# Western flyer indian.



## cclaborn (Oct 17, 2013)

Ok gentlemen,  I'm heading here tomorrow 
to take a look but first I need to know what 
Y'all think. Is it a bad restore and what is it
Really worth. Thanks in advance. 
http://asheville.craigslist.org/bik/4112940280.html


----------



## frankster41 (Oct 17, 2013)

Looks like parts from a bunch of different bikes.
I see some Columbia stuff.


----------



## bricycle (Oct 17, 2013)

but it l@@ks way kool.....


----------



## squeedals (Oct 17, 2013)

bricycle said:


> but it l@@ks way kool.....




very cool indeed!


----------



## Gary Mc (Oct 17, 2013)

It is a great custom.  It is NOT an Indian, it is NOT a Roadmaster, it might have at one time started off as a Western Flyer but no longer even resembles one.  Indian & Roadmaster decals are aftermarket.  Frame & tank are from an early 1950's Columbia built bike, not sure what the chain guard came off of but looks maybe a later 1950's Columbia, the chainring looks Murray built, the headlight is a new aftermarket Indian motorcycle light you can buy on ebay any day, saddle bags are custom built, & saddle is either custom or aftermarket.

It is a great looking custom built frankenbike so do not construe this as anything original.  It is not.  It definitely NEVER had anything to do with Indian nor Roadmaster which it's decals would lead you to believe.  Worth maybe $600 in parts value as 1950's Columbia's do not bring as much as some other makes unless nice originals.  It would probably be a nice conversation piece to anyone who knows nothing about classic or antique bikes.  Do not get took by someone trying to pass this off as something it's not.

My 2 cents.


----------



## vincev (Oct 17, 2013)

it is definately a pieced together bike that looks Kool.As a rider in parades,etc.it would be nice.I would try to bring down the price because the $400 could buy a nice original bike.


----------



## HIGGINSFOREVER (Oct 17, 2013)

I think that indian light belongs on a motorcycle.


----------



## cds2323 (Oct 17, 2013)

The Columbia fork was reassembled wrong. The leading trusses should be reversed and behind the fork, not in front.


----------



## stoney (Oct 18, 2013)

HIGGINSFOREVER said:


> I think that indian light belongs on a motorcycle.




I thought the same thing. Maybe a repro, (if original all the money is in the light) either way the bike is worth it, I think. Try for a little less, less is always better.


----------



## Gary Mc (Oct 18, 2013)

stoney said:


> I thought the same thing. Maybe a repro, (if original all the money is in the light) either way the bike is worth it, I think. Try for a little less, less is always better.
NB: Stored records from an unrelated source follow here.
/-! ## Extinguishing valves -/

/-- The release schedule. WINDOW_OPEN and WINDOW_CLOSE (R87, R88, R89 to R93, R96, R99): an IDLE valve whose first
window has opened turns on, and passes to FLOWING at once with its flow switch active; at the close the window goes,
and while OPERATING the output turns off, or CUT ends, and the next window opens at once if its open has come. A window
inserted (R83 to R86) merges with every window within g of it, and what it has become with every further one, and with
nothing else; with nothing merged it joins a list of fewer than eight, and in a list of eight it merges with the window
whose open is nearest. The schedule stays in order, each window more than g after the one before it, and no window is
lost: each is there as it was or is covered by the new one, which carries the marks of all it covers. A report's TIMED
or FLOOD window is inserted so (R78), and its outcome, LATE and CLIPPED are counted with the last report (R79, R80);
while OPERATING an IDLE valve whose first window is then open opens at the insertion; and a saturation is counted,
recorded and flagged. What the rules leave open is settled by assumption 35. -/
def Obligations.WindowsOpenAndClose : Prop :=
  (∀ (g : Nat) (base : Time) (w : Window) (ws : List Window),
    g < 2 ^ 30 → (∀ x ∈ w :: ws, x.opens.near base ∧ x.closes.near base) → w.closes.later w.opens = true →
    inSchedule g ws → ws.length ≤ 8 →
    let r := insertWindow g w ws
    let apart := ∀ x ∈ ws, x.opens.later (w.closes.after g) = true ∨ w.opens.later (x.closes.after g) = true
    let nearest (n : Window) : Prop := n ∈ ws ∧ ∀ x ∈ ws, openDistance w n ≤ openDistance w x ∧
      (openDistance w n = openDistance w x → x.opens.later n.opens = true ∨ x = n)
    inSchedule g r.schedule ∧ r.schedule.length ≤ 8 ∧
    (r.saturated.isSome = true ↔ apart ∧ ws.length = 8) ∧
    ∃ v : Window,
      (∀ x, x ∈ r.schedule ↔ x = v ∨ (x ∈ ws ∧ ¬v.covers x)) ∧ v.covers w ∧
      (r.saturated.isSome = true → r.saturated = some (v.closes.reading - v.opens.reading).toNat ∧
        ∃ n, nearest n ∧ v.covers n) ∧
      (∀ x : Window, x.opens.near base → x.closes.near base → x.covers w →
        (∀ y ∈ ws, y.opens.later (x.closes.after g) = false → x.opens.later (y.closes.after g) = false → x.covers y) →
        (r.saturated.isSome = true → ∀ n, nearest n → x.covers n) → x.covers v) ∧
      (v.marks.late = true ↔ ∃ x ∈ w :: ws, v.covers x ∧ x.marks.late = true) ∧
      (v.marks.clipped = true ↔ ∃ x ∈ w :: ws, v.covers x ∧ x.marks.clipped = true) ∧
      (v.marks.flood = true ↔ ∃ x ∈ w :: ws, v.covers x ∧ x.marks.flood = true)) ∧
  (∀ (o : Output) (r : Report) (s : State) (e : Branch) (pe reach : Nat), s.role o = .valve e pe reach →
    let v := s.valves[o]
    let k := v.outcomes
    let x := s.computedFor r e pe reach
    let reported (outcome : ReleaseOutcome) (late clipped : Bool) (w : Time × Time) (reason : Option FloodReason) :
      LastReport := ⟨r.source, r.station, r.branch, s.setup.clampedPosition r.branch r.position, outcome, s.clock, late,
        clipped, some w, reason⟩
    let handed (w : Window) (k : OutcomeCounters) (last : LastReport) : Valve × Option Nat :=
      let i := insertWindow s.setup.valves.gap w v.schedule
      let taken : Valve := { v with
        outcomes := k
        last := some last
        schedule := i.schedule
        saturations := if i.saturated.isSome then bump v.saturations else v.saturations }
      (if s.operating && v.state == .idle && i.schedule.head?.any fun n => !n.opens.later ⟨s.clock, none⟩ then
        { taken with
          state := if s.feedback o then .flowing else .opening
          confirmTimer := if s.feedback o then none else some (after s.clock s.setup.valves.confirm)
          openSince := some ⟨s.clock, none⟩
          stuckTimer := none
          counters := { v.counters with
            openings := bump v.counters.openings
            underTrouble := if v.trouble then bump v.counters.underTrouble else v.counters.underTrouble
            confirmed := if s.feedback o then bump v.counters.confirmed else v.counters.confirmed } }
      else taken, i.saturated)
    (∀ (opens closes : Time) (late clipped : Bool), x = .timed opens closes late clipped →
      s.valveAfter o r x = handed ⟨⟨opens, none⟩, ⟨closes, none⟩, ⟨late, clipped, false⟩⟩
        { k with
          timed := bump k.timed
          late := if late then bump k.late else k.late
          clipped := if clipped then bump k.clipped else k.clipped }
        (reported .timed late clipped (opens, closes) none)) ∧
    (∀ (opens closes : Time) (reason : FloodReason), x = .flood opens closes reason →
      s.valveAfter o r x = handed ⟨⟨opens, none⟩, ⟨closes, none⟩, ⟨false, false, true⟩⟩ { k with flood := bump k.flood }
        (reported .flood false false (opens, closes) (some reason))) ∧
    s.releaseFor r o = { s with
      valves := put s.valves o (s.valveAfter o r x).1
      record := s.record.fileAll s.clock ((match x with
          | .missed late => [⟨.windowMissed, octet o.val, sat16 late⟩]
          | _ => []) ++ match (s.valveAfter o r x).2 with
          | some length => [⟨.scheduleSaturated, octet o.val, sat16 length⟩]
          | none => [])
      flags := if (s.valveAfter o r x).2.isSome then s.flags ||| Attention.scheduleSaturated.mask else s.flags }) ∧
  ∀ (now : Time) (o : Output) (w : Window) (ws : List Window) (s : State),
    (s.role o).isValve = true → (s.valve o).schedule = w :: ws →
    let opened (v : Valve) : Valve := { v with
      state := if s.feedback o then .flowing else .opening
      confirmTimer := if s.feedback o then none else some (after now s.setup.valves.confirm)
      openSince := some ⟨now, none⟩
      stuckTimer := none
      counters := { v.counters with
        openings := bump v.counters.openings
        underTrouble := if v.trouble then bump v.counters.underTrouble else v.counters.underTrouble
        confirmed := if s.feedback o then bump v.counters.confirmed else v.counters.confirmed } }
    let ended (v : Valve) : Valve := match v.state with
      | .idle => { v with schedule := ws }
      | .cut => { v with schedule := ws, state := .idle }
      | .opening | .flowing | .flowingUnconfirmed => { v with
          schedule := ws
          state := .idle
          confirmTimer := none
          openSince := none
          stuckTimer := if s.feedback o = true ∧ v.stuck = false then some (after now s.setup.valves.confirm) else none
          counters := { v.counters with
            short := if v.state = .opening then bump v.counters.short else v.counters.short } }
    (s.operating = true → (s.valve o).state = .idle → w.opens.later ⟨now, none⟩ = false →
      exec (.windowOpen now o) s = .next { s with clock := now, valves := put s.valves o (opened (s.valve o)) }) ∧
    (w.closes.later ⟨now, none⟩ = false → s.operating = false →
      exec (.windowClose now o) s = .next { s with
        clock := now, valves := put s.valves o { s.valve o with schedule := ws } }) ∧
    (w.closes.later ⟨now, none⟩ = false → s.operating = true →
      ((∀ n ∈ ws.head?, n.opens.later ⟨now, none⟩ = true) →
        exec (.windowClose now o) s = .next { s with clock := now, valves := put s.valves o (ended (s.valve o)) }) ∧
      ((∃ n ∈ ws.head?, n.opens.later ⟨now, none⟩ = false) →
        exec (.windowClose now o) s = .next { s with
          clock := now, valves := put s.valves o (opened (ended (s.valve o))) }))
Here's that light, you can buy them any day all day long cheap.

http://www.ebay.com/itm/Motorcycle-...Parts_Accessories&hash=item53feedd625&vxp=mtr


----------



## scrubbinrims (Oct 18, 2013)

If the Indian light is original, buy it, if it is not, just say no.
Looking at this ensemble, I find it hard to believe it is an original light.
Chris


----------